→ What to produce
Where the line with "## pushChar -/" appears below, start writing out lines exactly, and finish with the line with "theorem pushChar_errFlags (c", which is included; write out nothing else.

→ Extracted material
/-! ## clearRecord -/

@[simp] theorem clearRecord_build (s : State) : (clearRecord s).build = s.build := rfl
@[simp] theorem clearRecord_status (s : State) :
    (clearRecord s).status = { s.status with done := false, gapClamped := false } := rfl
@[simp] theorem clearRecord_errFlags (s : State) : (clearRecord s).errFlags = 0 := rfl
@[simp] theorem clearRecord_errCode (s : State) : (clearRecord s).errCode = 0 := rfl
@[simp] theorem clearRecord_irqEn (s : State) : (clearRecord s).irqEn = s.irqEn := rfl
@[simp] theorem clearRecord_byteSel (s : State) : (clearRecord s).byteSel = s.byteSel := rfl
@[simp] theorem clearRecord_cfg (s : State) : (clearRecord s).cfg = s.cfg := rfl
@[simp] theorem clearRecord_payload (s : State) : (clearRecord s).payload = s.payload := rfl
@[simp] theorem clearRecord_results (s : State) : (clearRecord s).results = s.results := rfl
@[simp] theorem clearRecord_engine (s : State) : (clearRecord s).engine = s.engine := rfl
@[simp] theorem clearRecord_stream (s : State) : (clearRecord s).stream = s.stream := rfl
@[simp] theorem clearRecord_resp (s : State) : (clearRecord s).resp = s.resp := rfl
@[simp] theorem clearRecord_resetPin (s : State) : (clearRecord s).resetPin = s.resetPin := rfl
@[simp] theorem clearRecord_inputs (s : State) : (clearRecord s).inputs = s.inputs := rfl

/-! ## applyReset -/

@[simp] theorem applyReset_build (s : State) : (applyReset s).build = s.build := rfl
@[simp] theorem applyReset_status (s : State) : (applyReset s).status = .reset := rfl
@[simp] theorem applyReset_errFlags (s : State) : (applyReset s).errFlags = 0 := rfl
@[simp] theorem applyReset_errCode (s : State) : (applyReset s).errCode = 0 := rfl
@[simp] theorem applyReset_irqEn (s : State) : (applyReset s).irqEn = 0 := rfl
@[simp] theorem applyReset_byteSel (s : State) : (applyReset s).byteSel = 0 := rfl
@[simp] theorem applyReset_cfg (s : State) : (applyReset s).cfg = .reset := rfl
@[simp] theorem applyReset_payload (s : State) : (applyReset s).payload = .reset s.build.N := rfl
@[simp] theorem applyReset_results (s : State) : (applyReset s).results = .reset := rfl
@[simp] theorem applyReset_engine (s : State) : (applyReset s).engine = .reset := rfl
@[simp] theorem applyReset_stream (s : State) : (applyReset s).stream = s.stream := rfl
@[simp] theorem applyReset_resp (s : State) : (applyReset s).resp = s.resp := rfl
@[simp] theorem applyReset_resetPin (s : State) : (applyReset s).resetPin = s.resetPin := rfl
@[simp] theorem applyReset_inputs (s : State) : (applyReset s).inputs = s.inputs := rfl

/-! ## clearMeta -/

@[simp] theorem clearMeta_build (s : State) : (clearMeta s).build = s.build := rfl
@[simp] theorem clearMeta_status (s : State) : (clearMeta s).status = { s.status with metaValid := false } := rfl
@[simp] theorem clearMeta_errFlags (s : State) : (clearMeta s).errFlags = s.errFlags := rfl
@[simp] theorem clearMeta_errCode (s : State) : (clearMeta s).errCode = s.errCode := rfl
@[simp] theorem clearMeta_irqEn (s : State) : (clearMeta s).irqEn = s.irqEn := rfl
@[simp] theorem clearMeta_byteSel (s : State) : (clearMeta s).byteSel = s.byteSel := rfl
@[simp] theorem clearMeta_cfg (s : State) : (clearMeta s).cfg = s.cfg := rfl
@[simp] theorem clearMeta_payload (s : State) : (clearMeta s).payload = s.payload := rfl
@[simp] theorem clearMeta_results (s : State) : (clearMeta s).results = s.results := rfl
@[simp] theorem clearMeta_engine (s : State) : (clearMeta s).engine = s.engine := rfl
@[simp] theorem clearMeta_stream (s : State) : (clearMeta s).stream = s.stream := rfl
@[simp] theorem clearMeta_resp (s : State) : (clearMeta s).resp = s.resp := rfl
@[simp] theorem clearMeta_resetPin (s : State) : (clearMeta s).resetPin = s.resetPin := rfl
@[simp] theorem clearMeta_inputs (s : State) : (clearMeta s).inputs = s.inputs := rfl

/-! ## clearPayload -/

@[simp] theorem clearPayload_build (s : State) : (clearPayload s).build = s.build := rfl
@[simp] theorem clearPayload_status (s : State) :
    (clearPayload s).status = { s.status with metaValid := false } := rfl
@[simp] theorem clearPayload_errFlags (s : State) : (clearPayload s).errFlags = s.errFlags := rfl
@[simp] theorem clearPayload_errCode (s : State) : (clearPayload s).errCode = s.errCode := rfl
@[simp] theorem clearPayload_irqEn (s : State) : (clearPayload s).irqEn = s.irqEn := rfl
@[simp] theorem clearPayload_byteSel (s : State) : (clearPayload s).byteSel = s.byteSel := rfl
@[simp] theorem clearPayload_cfg (s : State) : (clearPayload s).cfg = s.cfg := rfl
@[simp] theorem clearPayload_payload (s : State) : (clearPayload s).payload = s.payload.clear := rfl
@[simp] theorem clearPayload_results (s : State) : (clearPayload s).results = s.results := rfl
@[simp] theorem clearPayload_engine (s : State) : (clearPayload s).engine = s.engine := rfl
@[simp] theorem clearPayload_stream (s : State) : (clearPayload s).stream = s.stream := rfl
@[simp] theorem clearPayload_resp (s : State) : (clearPayload s).resp = s.resp := rfl
@[simp] theorem clearPayload_resetPin (s : State) : (clearPayload s).resetPin = s.resetPin := rfl
@[simp] theorem clearPayload_inputs (s : State) : (clearPayload s).inputs = s.inputs := rfl

/-! ## pushChar -/

@[simp] theorem pushChar_build (c : Byte) (s : State) : (pushChar c s).build = s.build := rfl
@[simp] theorem pushChar_status (c : Byte) (s : State) :
    (pushChar c s).status = { s.status with metaValid := false } := rfl
@[simp] theorem pushChar_errFlags (c : Byte) (s : State) :
    (pushChar c s).errFlags = flagsAfter s.errFlags (s.payload.feed s.build.N c).2 := rfl
@[simp] theorem pushChar_errCode (c : Byte) (s : State) :
    (pushChar c s).errCode = codeAfter s.errCode (s.payload.feed s.build.N c).2 := rfl
@[simp] theorem pushChar_irqEn (c : Byte) (s : State) : (pushChar c s).irqEn = s.irqEn := rfl
@[simp] theorem pushChar_byteSel (c : Byte) (s : State) : (pushChar c s).byteSel = s.byteSel := rfl
@[simp] theorem pushChar_cfg (c : Byte) (s : State) : (pushChar c s).cfg = s.cfg := rfl
@[simp] theorem pushChar_payload (c : Byte) (s : State) :
    (pushChar c s).payload = (s.payload.feed s.build.N c).1 := rfl
@[simp] theorem pushChar_results (c : Byte) (s : State) : (pushChar c s).results = s.results := rfl
@[simp] theorem pushChar_engine (c : Byte) (s : State) : (pushChar c s).engine = s.engine := rfl
@[simp] theorem pushChar_stream (c : Byte) (s : State) : (pushChar c s).stream = s.stream := rfl
@[simp] theorem pushChar_resp (c : Byte) (s : State) : (pushChar c s).resp = s.resp := rfl
@[simp] theorem pushChar_resetPin (c : Byte) (s : State) : (pushChar c s).resetPin = s.resetPin := rfl
@[simp] theorem pushChar_inputs (c : Byte) (s : State) : (pushChar c s).inputs = s.inputs := rfl

/-! ## writeTuning -/

@[simp] theorem writeTuning_build (s : State) : (writeTuning s).build = s.build := rfl
@[simp] theorem writeTuning_status (s : State) : (writeTuning s).status = { s.status with tuneValid := true } := rfl
@[simp] theorem writeTuning_errFlags (s : State) : (writeTuning s).errFlags = s.errFlags := rfl
@[simp] theorem writeTuning_errCode (s : State) : (writeTuning s).errCode = s.errCode := rfl
@[simp] theorem writeTuning_irqEn (s : State) : (writeTuning s).irqEn = s.irqEn := rfl
@[simp] theorem writeTuning_byteSel (s : State) : (writeTuning s).byteSel = s.byteSel := rfl
@[simp] theorem writeTuning_cfg (s : State) : (writeTuning s).cfg = s.cfg := rfl
@[simp] theorem writeTuning_payload (s : State) : (writeTuning s).payload = s.payload := rfl
@[simp] theorem writeTuning_results (s : State) :
    (writeTuning s).results =
      { s.results with
        ftw0 := ftw s.build.P s.cfg.f0 s.cfg.fs, ftw1 := ftw s.build.P s.cfg.f1 s.cfg.fs } := rfl
@[simp] theorem writeTuning_engine (s : State) : (writeTuning s).engine = s.engine := rfl
@[simp] theorem writeTuning_stream (s : State) : (writeTuning s).stream = s.stream := rfl
@[simp] theorem writeTuning_resp (s : State) : (writeTuning s).resp = s.resp := rfl
@[simp] theorem writeTuning_resetPin (s : State) : (writeTuning s).resetPin = s.resetPin := rfl
@[simp] theorem writeTuning_inputs (s : State) : (writeTuning s).inputs = s.inputs := rfl

/-! ## writeCadence -/

@[simp] theorem writeCadence_build (p : F64) (n : Nat) (s : State) : (writeCadence p n s).build = s.build := rfl
@[simp] theorem writeCadence_status (p : F64) (n : Nat) (s : State) :
    (writeCadence p n s).status = { s.status with resolveValid := true } := rfl
@[simp] theorem writeCadence_errFlags (p : F64) (n : Nat) (s : State) :
    (writeCadence p n s).errFlags = s.errFlags := rfl
@[simp] theorem writeCadence_errCode (p : F64) (n : Nat) (s : State) : (writeCadence p n s).errCode = s.errCode := rfl
@[simp] theorem writeCadence_irqEn (p : F64) (n : Nat) (s : State) : (writeCadence p n s).irqEn = s.irqEn := rfl
@[simp] theorem writeCadence_byteSel (p : F64) (n : Nat) (s : State) : (writeCadence p n s).byteSel = s.byteSel := rfl
@[simp] theorem writeCadence_cfg (p : F64) (n : Nat) (s : State) : (writeCadence p n s).cfg = s.cfg := rfl
@[simp] theorem writeCadence_payload (p : F64) (n : Nat) (s : State) : (writeCadence p n s).payload = s.payload := rfl
@[simp] theorem writeCadence_results (p : F64) (n : Nat) (s : State) :
    (writeCadence p n s).results = { s.results with periodRes := bits64 p, s2s := BitVec.ofNat 64 n } := rfl
@[simp] theorem writeCadence_engine (p : F64) (n : Nat) (s : State) : (writeCadence p n s).engine = s.engine := rfl
@[simp] theorem writeCadence_stream (p : F64) (n : Nat) (s : State) : (writeCadence p n s).stream = s.stream := rfl
@[simp] theorem writeCadence_resp (p : F64) (n : Nat) (s : State) : (writeCadence p n s).resp = s.resp := rfl
@[simp] theorem writeCadence_resetPin (p : F64) (n : Nat) (s : State) :
    (writeCadence p n s).resetPin = s.resetPin := rfl
@[simp] theorem writeCadence_inputs (p : F64) (n : Nat) (s : State) : (writeCadence p n s).inputs = s.inputs := rfl

/-! ## acceptBuild -/

@[simp] theorem acceptBuild_build (s : State) : (acceptBuild s).build = s.build := rfl
@[simp] theorem acceptBuild_status (s : State) :
    (acceptBuild s).status = { s.status with done := false, gapClamped := false, metaValid := false } := rfl
@[simp] theorem acceptBuild_errFlags (s : State) : (acceptBuild s).errFlags = s.errFlags := rfl
@[simp] theorem acceptBuild_errCode (s : State) : (acceptBuild s).errCode = s.errCode := rfl
@[simp] theorem acceptBuild_irqEn (s : State) : (acceptBuild s).irqEn = s.irqEn := rfl
@[simp] theorem acceptBuild_byteSel (s : State) : (acceptBuild s).byteSel = s.byteSel := rfl
@[simp] theorem acceptBuild_cfg (s : State) : (acceptBuild s).cfg = s.cfg := rfl
@[simp] theorem acceptBuild_payload (s : State) : (acceptBuild s).payload = s.payload := rfl
@[simp] theorem acceptBuild_results (s : State) : (acceptBuild s).results = s.results := rfl
@[simp] theorem acceptBuild_engine (s : State) : (acceptBuild s).engine = s.engine := rfl
@[simp] theorem acceptBuild_stream (s : State) : (acceptBuild s).stream = s.stream := rfl
@[simp] theorem acceptBuild_resp (s : State) : (acceptBuild s).resp = s.resp := rfl
@[simp] theorem acceptBuild_resetPin (s : State) : (acceptBuild s).resetPin = s.resetPin := rfl
@[simp] theorem acceptBuild_inputs (s : State) : (acceptBuild s).inputs = s.inputs := rfl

→ Task solution
/-! ## pushChar -/

@[simp] theorem pushChar_build (c : Byte) (s : State) : (pushChar c s).build = s.build := rfl
@[simp] theorem pushChar_status (c : Byte) (s : State) :
    (pushChar c s).status = { s.status with metaValid := false } := rfl
@[simp] theorem pushChar_errFlags (c : Byte) (s : State) :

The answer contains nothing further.